Basic exercise for finding a Lagrangian from the Landau's Mechanics

[Lurco]

Basic exercise for finding a Lagrangian from the Landau's "Mechanics"

Hello everyone!

Homework Statement

I've just started preparing for the classical mechanics course using only Landau & Lifgarbagez, so I'm doing everything according to their formulation.

And so I solved an exercise from the first chapter, but I'm not sure if I made that one correct (the answer is different, but a Lagrangian is ambiguous, isn't it?). The statement is:

Find the Lagrange function of a simple pendulum of length $l$, mass $m$, which pivot rotates along a circle of radius $a$ with a constant frequency $f$ in a homogeneous gravitational field with acceleration $g$.

Homework Equations

Formula for a Lagrangian of an isolated, one-particle system in 2 dimensions:
$$L=\frac{1}{2}m(\dot{x}^2+\dot{y}^2)+\textbf{F}\cdot \textbf{r}$$

The Attempt at a Solution

I first formulated a more general case:
- the pivot moves around a circle satisfying $\alpha(t)$, ($\alpha$ is the angle between the pivot's radius vector and the y-axis),
- the angle between the pendulum and y-axis is $\phi(t)$,
- I've chosen the $\alpha$ and $\phi$ for the generalized coordinates of this system.

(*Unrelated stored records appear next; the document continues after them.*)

/-! ## Entries (R278) -/

def entValid (e : Nat) : Bool := bit e 63
def entRecord (e : Nat) : Nat := e % 2 ^ 29
def entPresent (e : Nat) : Nat := bits e 35 29
def entStack (e : Nat) : Nat := bits e 61 58
def entDemoted (e : Nat) : Bool := !entValid e && entRecord e ≠ 0
/-- An empty entry: Valid 0 and a record field of 0, whatever its other bits. -/
def entEmpty (e : Nat) : Bool := !entValid e && entRecord e = 0
/-- The page an entry names: stack, channel, bank and page index, as one number. -/
def entPage (e : Nat) : Nat := bits e 61 36
def entShared (e : Nat) : Nat := if bit e 62 then e else e + 2 ^ 62
def mkEntry (page present record : Nat) : Nat := 2 ^ 63 + 2 ^ 36 * page + 2 ^ 29 * present + record

/-- The home key of a page: stack, channel and bank above, page index in 16 KiB units. -/
def pageKey (page : Nat) : Nat := 2 ^ 23 * (page / 512) + 16384 * (page % 512)

/-! ## Records (R279) -/

/-- A page record. -/
structure Rec where
  owners : Nat := 0
  pins : Nat := 0
  flags : Nat := 0
  generation : Nat := 0
  digest : Nat := 0
  location : Nat := 0
deriving DecidableEq, Repr

def Rec.inUse (r : Rec) : Bool := bit r.flags 0
def Rec.sealed (r : Rec) : Bool := bit r.flags 1
def Rec.demoted (r : Rec) : Bool := bit r.flags 2

def getRec (p r : Nat) (s : State) : Rec :=
  let b := peek p ((poolAt s p).desc.records + 32 * r) 32 s
  ⟨field b 0 4, field b 4 2, field b 6 1, field b 8 4, field b 16 8, field b 24 8⟩

/-- Update a record: the word of its owners, pins and flags, and the digest or location where it changes. -/
def putRec (p r : Nat) (x : Rec) (s : State) : State :=
  let a := (poolAt s p).desc.records + 32 * r
  let o := getRec p r s
  let s := amend p a (toLe 4 x.owners ++ toLe 2 x.pins ++ toLe 1 x.flags ++ [0]) s
  let s := if x.digest = o.digest then s else poke p (a + 16) (toLe 8 x.digest) s
  if x.location = o.location then s else poke p (a + 24) (toLe 8 x.location) s

/-- A record given out: one owner, and the next generation (R279). -/
def freshRec (p r flags location : Nat) (s : State) : State :=
  let a := (poolAt s p).desc.records + 32 * r
  let s := amend p (a + 8) (toLe 4 (((getRec p r s).generation + 1) % 2 ^ 32) ++ zeros 4) s
  poke p (a + 16) (zeros 8 ++ toLe 8 location) (poke p a (toLe 4 1 ++ toLe 2 0 ++ toLe 1 flags ++ [0]) s)

/-- A record's digest, with whether its word reads poisoned. -/
def recDigest (p r : Nat) (s : State) : Nat × Bool :=
  let b := peekData p ((poolAt s p).desc.records + 32 * r + 16) 8 s
  (leNat (b.map (·.1)), b.any (·.2))

/-- Store a digest; one that comes from a poisoned word is written poisoned (R211). -/
def putDigest (p r : Nat) (v : Nat × Bool) (s : State) : State :=
  pokeData p ((poolAt s p).desc.records + 32 * r + 16) ((toLe 8 v.1).map fun b => (b, v.2)) s

/-- The first record of the table, from `r` on, that is not in use. -/
def freeRec (p : Nat) (s : State) : Nat → Nat → Option Nat
  | 0, _ => none
  | fuel + 1, r => if (getRec p r s).inUse then freeRec p s fuel (r + 1) else some r

/-- A record of this pool that is in use. -/
def recLive (p r : Nat) (s : State) : Bool := 0 < r && r < (poolAt s p).desc.count && (getRec p r s).inUse

/-! ## Pages -/

/-- Read a page of an entry with poison, and write a part of it. -/
def readPage (page off n : Nat) (s : State) : List PByte := bankRead (pageKey page + off) n s
def writePage (page off : Nat) (bs : List PByte) (s : State) : State := bankWrite (pageKey page + off) bs s

/-- The header's present mask. -/
def presentMask (page : Nat) (s : State) : Nat := leNat ((readPage page 0 16 s).map (·.1))

/-- Change the present mask: a word that reads poisoned stays poisoned. -/
def putMask (page m : Nat) (s : State) : State :=
  writePage page 0 (List.zipWith (fun b (o : PByte) => (b, o.2)) (toLe 16 m) (readPage page 0 16 s)) s

/-- The geometry and the format that bytes 16 and 17 of a page's header give. -/
def pageCodes (page : Nat) (s : State) : List PByte := readPage page 16 2 s

/-- A page's header gives no page of the pool's page class (R509). -/
def headerFails (d : PoolDesc) (codes : List PByte) : Bool :=
  let g := field (codes.map (·.1)) 0 1
  !(geoFits (field (codes.map (·.1)) 1 1) g && geoUnits g = geoUnits d.geometry)

/-- PAGE-DIGEST over a page's data bytes (R275), found by its header (R509), with whether the 8 bytes are poisoned: a byte
that it rests on reads poisoned, or the header fails. -/
def pageDigest (d : PoolDesc) (page : Nat) (s : State) : Nat × Bool :=
  let codes := pageCodes page s
  let g := field (codes.map (·.1)) 0 1
  let format := field (codes.map (·.1)) 1 1
  if headerFails d codes then (0, true) else
  let bs := readPage page 64 (2 * geoP g * vecBytes format (geoD g)) s ++ readPage page (idOff format g) (4 * geoP g) s
  (crc64 (bs.map (·.1)), (codes ++ bs).any (·.2))

/-- A flight met a header that fails: the command that ran it ends with POISONED, class DATA_POISON (R509). -/
def badHeaderOf (cmd : Option Nat) (key : Nat) (s : State) : State :=
  match cmd with
  | some c => updCmd c (fun x => { x with marks := x.marks ++ [⟨0x30, 4, x.poisoned⟩] }) (report 4 (stackLoc key) (some c) 1 s)
  | none => s

/-- A page whose digest is that of its record, neither from a poisoned word. -/
def digestHolds (p r page : Nat) (s : State) : Bool :=
  let v := pageDigest (poolAt s p).desc page s
  !v.2 && recDigest p r s = v

/-! ## What firmware reads for a command -/

/-- The pieces of records, and of a part of some pages. -/
def recPieces (p : Nat) (rs : List Nat) (s : State) : List (Home × Nat) :=
  rs.flatMap fun r => viewPieces p ((poolAt s p).desc.records + 32 * r) 32 s

def pagePieces (pages : List Nat) (off n : Nat) : List (Home × Nat) := pages.map fun g => (.stack (pageKey g + off), n)

/-- The pieces that PAGE-DIGEST reads of some pages. -/
def digestPieces (d : PoolDesc) (pages : List Nat) : List (Home × Nat) :=
  pagePieces pages 16 2 ++ pagePieces pages 64 (2 * d.P * d.E) ++ pagePieces pages (idOff d.format d.geometry) (4 * d.P)

/-- Firmware reads pieces for a command: it waits at their banks, then their words are counted and recorded (R212, R263,
R395; log 60). -/
def Cmd.reads (c : Cmd) (ps : List (Home × Nat)) (s : State) (go : State → State) : State :=
  c.gate ps s fun s => go (readCharged false (some c.id) ps s).2
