-- ==== Sys2Proof/Machine/KvCmds.lean ====
section
/-!
DEFINITION. The commands on page tables (10 R286, R291-R295, R303-R308): FORK-SEQUENCE, EDIT-PAGES, EVICT, COMPACT,
PROMOTE, DEMOTE, ADOPT-PAGES, and the waits of R292.
-/

namespace Sys2Proof.Machine

/-! ## Requests and waits -/

def setRequest (s : State) (r : Nat) (x : Request) : State :=
  { s with serve := { s.serve with requests := tabPut s.serve.requests r x } }

/-- The commands of R292, with REQUEST-CLOSE (R313) and SHIP-KV (R335). -/
def kvOpcodes : List Nat := [0x0403, 0x0407, 0x0408, 0x0409, 0x040A, 0x040B, 0x040E, 0x040F, 0x0410, 0x0411]

/-- The requests a command of R292 names. -/
def Cmd.names (c : Cmd) : List Nat := if c.opcode = 0x0407 then [c.at 16 4, c.at 20 4] else [c.at 16 4]

/-- Requests of a STEP-RUN that has started and not ended: those of the manifest it runs or is about to run. -/
def stepRequests (s : State) (c : Cmd) : List Nat :=
  match (s.serve.running.find? fun m => m.2.cmd == c.id) with
  | some m => m.2.entries.map (·.request)
  | none => match tabFind s.serve.manifests c.part with
    | some m => if m.address = c.addr 24 && !m.used then m.entries.map (·.request) else []
    | none => []

/-- A STEP-RUN that started before command `c` and includes one of the requests `rs` is not yet over (R292, R313). -/
def stepRunHolds (s : State) (c : Cmd) (rs : List Nat) : Bool :=
  s.front.cmds.any fun x => x.opcode = 0x0406 && x.phase = .started && x.order < c.order &&
    (stepRequests s x).any fun r => rs.contains r

/-- Hold a command of R292 until the STEP-RUNs before it are over. -/
def Cmd.afterSteps (c : Cmd) (s : State) (rs : List Nat) (go : State → State) : State :=
  if stepRunHolds s c rs then waitCmd c.id s else go (resumeCmd c.id s)

/-! ## Checks -/

/-- A page table whose offset is given: it lies in the partition, and its header agrees with the pool and keeps R277
(R308; where both fail, R56 has NOT_PERMITTED). -/
def tableChk (s : State) (c : Cmd) (off tabOff : Nat) : Chk PTab := do
  let d := (poolAt s c.part).desc
  let h ← c.control s off (mkAddr 0 tabOff) 64
  need ((resolve s .lockkeeper (some c.part) (mkAddr 0 tabOff) (tabBytes d (field h 4 4))).toBool) .notPermitted
  need (field h 0 2 = d.layers && field h 2 1 = d.heads && zeroIn h 3 4 && zeroIn h 36 64) (c.bad off)
  need (1 ≤ field h 4 4 && field h 4 4 ≤ 65535) (c.bad off)
  pure (readTab c.part tabOff s)

/-- An accepted pool (R272). -/
def poolChk (s : State) (c : Cmd) : Chk Unit := need (c.part < 4 && (poolAt s c.part).accepted) .notPermitted

/-- The request that the field at `off` names, of the command's partition; without an accepted pool R56 has NOT_PERMITTED
before the rest of R308. -/
def namedChk (s : State) (c : Cmd) (off : Nat) : Chk Request := do
  poolChk s c
  match requestAt s (c.at off 4) with
  | some r =>
    need (r.part = c.part) (c.bad off)
    pure r
  | none => fail (c.bad off)

/-- The named request with its page table. -/
def requestChk (s : State) (c : Cmd) (off : Nat) : Chk (Request × PTab) := do
  let r ← namedChk s c off
  let t ← tableChk s c off r.table
  pure (r, t)

/-- What a check comes to, without its command being rejected yet. -/
def attempt {α : Type} (x : Chk α) : Chk (Except Stop α) := ExceptT.lift (ExceptT.run x)

/-- Two checks of one command: where both fail, the numerically higher status stands (R56). -/
def bothChk {α β : Type} (x : Chk α) (y : Chk β) : Chk (α × β) := do
  match ← attempt x, ← attempt y with
  | .ok a, .ok b => pure (a, b)
  | .error (.status m), .error (.status n) => fail (if m.status < n.status then n else m)
  | .error e, _ => throw e
  | _, .error e => throw e

/-- A count of 0: with the request known the command ends DONE and reads nothing (R58, log 66). -/
def Cmd.whenZero (c : Cmd) (n : Nat) (s : State) (go : State) : State :=
  if n = 0 then judged c (namedChk s c 16) s fun _ s => doneCmd c.id 0 s else go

- the Cartesian coordinates of the mass are:
$$x=l \sin{\phi}+a \sin{\alpha}$$
$$y=l \cos{\phi}+a \cos{\alpha}$$

- the velocities:
$$\dot{x}=l \dot{\phi} \cos{\phi}+a \dot\alpha} \cos{\alpha}$$
$$\dot{y}=-l \dot\phi} \sin{\phi}-a \dot\alpha} \sin{\alpha}$$


U=$-\textbf{F}\cdot \textbf{r}=-mgy=-mg(l \cos{\phi}+a \cos{\alpha})$

$$T=\frac{1}{2}m(\dot{x}^2+\dot{y}^2)=\frac{1}{2}m(l^2 \dot{\phi}^2 \textrm{cos}^2 \phi+a^2 \dot{\alpha}^2 \textrm{cos}^2\alpha+2 l a \dot{\phi} \dot{\alpha} \cos{\alpha} \cos{\phi}+l^2 \dot{\phi}^2 \textrm{sin}^2 \phi+a^2 \dot{\alpha}^2 \textrm{sin}^2 \alpha+2 l a \dot{\phi} \dot{\alpha} \sin{\alpha} \sin{\phi})$$

$$L=T-U=m \left(\frac{1}{2}(l^2 \dot{\phi}^2+a^2 \dot{\alpha}^2)+l a \dot{\phi} \dot{\alpha} \cos{(\alpha-\phi)}+g(l \cos{\phi}+a \cos{\alpha}) \right)$$

-And now I substitute $\alpha=\alpha(t)=f t$, and my final solution is:
$$L=m \left(\frac{1}{2}(l^2 \dot{\phi}^2+a^2 f^2)+l a \dot{\phi} f \cos{(f t-\phi)}+g(l \cos{\phi}+a \cos{f t}) \right)$$

The answer in Landau & Lifgarbagez is:
$$L=\frac{1}{2}m l^2 \dot{\phi}^2+m l a f^2 \sin{(\phi-f t)}+m g l \cos{\phi}$$

So is my solution correct and if not, what mistakes am I making? I will be grateful for every answer. I will just add that I don't fully understand the idea of the "total derivative" which, as I suspect is crucial for comparing this two solutions.

 

[vela]

A total derivative is where you differentiate everything as opposed to holding some variables constant. For example, say you have a function F(x,t) = x sin t, where x is a function of t. When you take the partial derivative, you hold x constant and get

$$\frac{\partial F}{\partial t} = x \cos t$$

With the total derivative, you allow for x to vary with t, so you'd get

$$\frac{dF}{dt} = \frac{\partial F}{\partial x} \frac{dx}{dt} + \frac{\partial F}{\partial t} = (\sin t)x'(t) + x \cos t$$

So your Lagrangian has two extra terms that you can express as a total derivative with respect to time, namely

$$\frac{1}{2} ma^2f^2 + ag\cos ft = \frac{d}{dt} \left(\frac{1}{2} ma^2f^2t + \frac{ag}{f}\sin ft\right)$$

so you can toss those terms. After doing that, I can almost transform their Lagrangian into yours by considering

$$\frac{d}{dt} [f \cos (\phi-ft)]$$

You can get the two Lagrangians to look almost exactly like each other. You just need to figure out if the remaining difference really matters or if you can somehow get it to go away.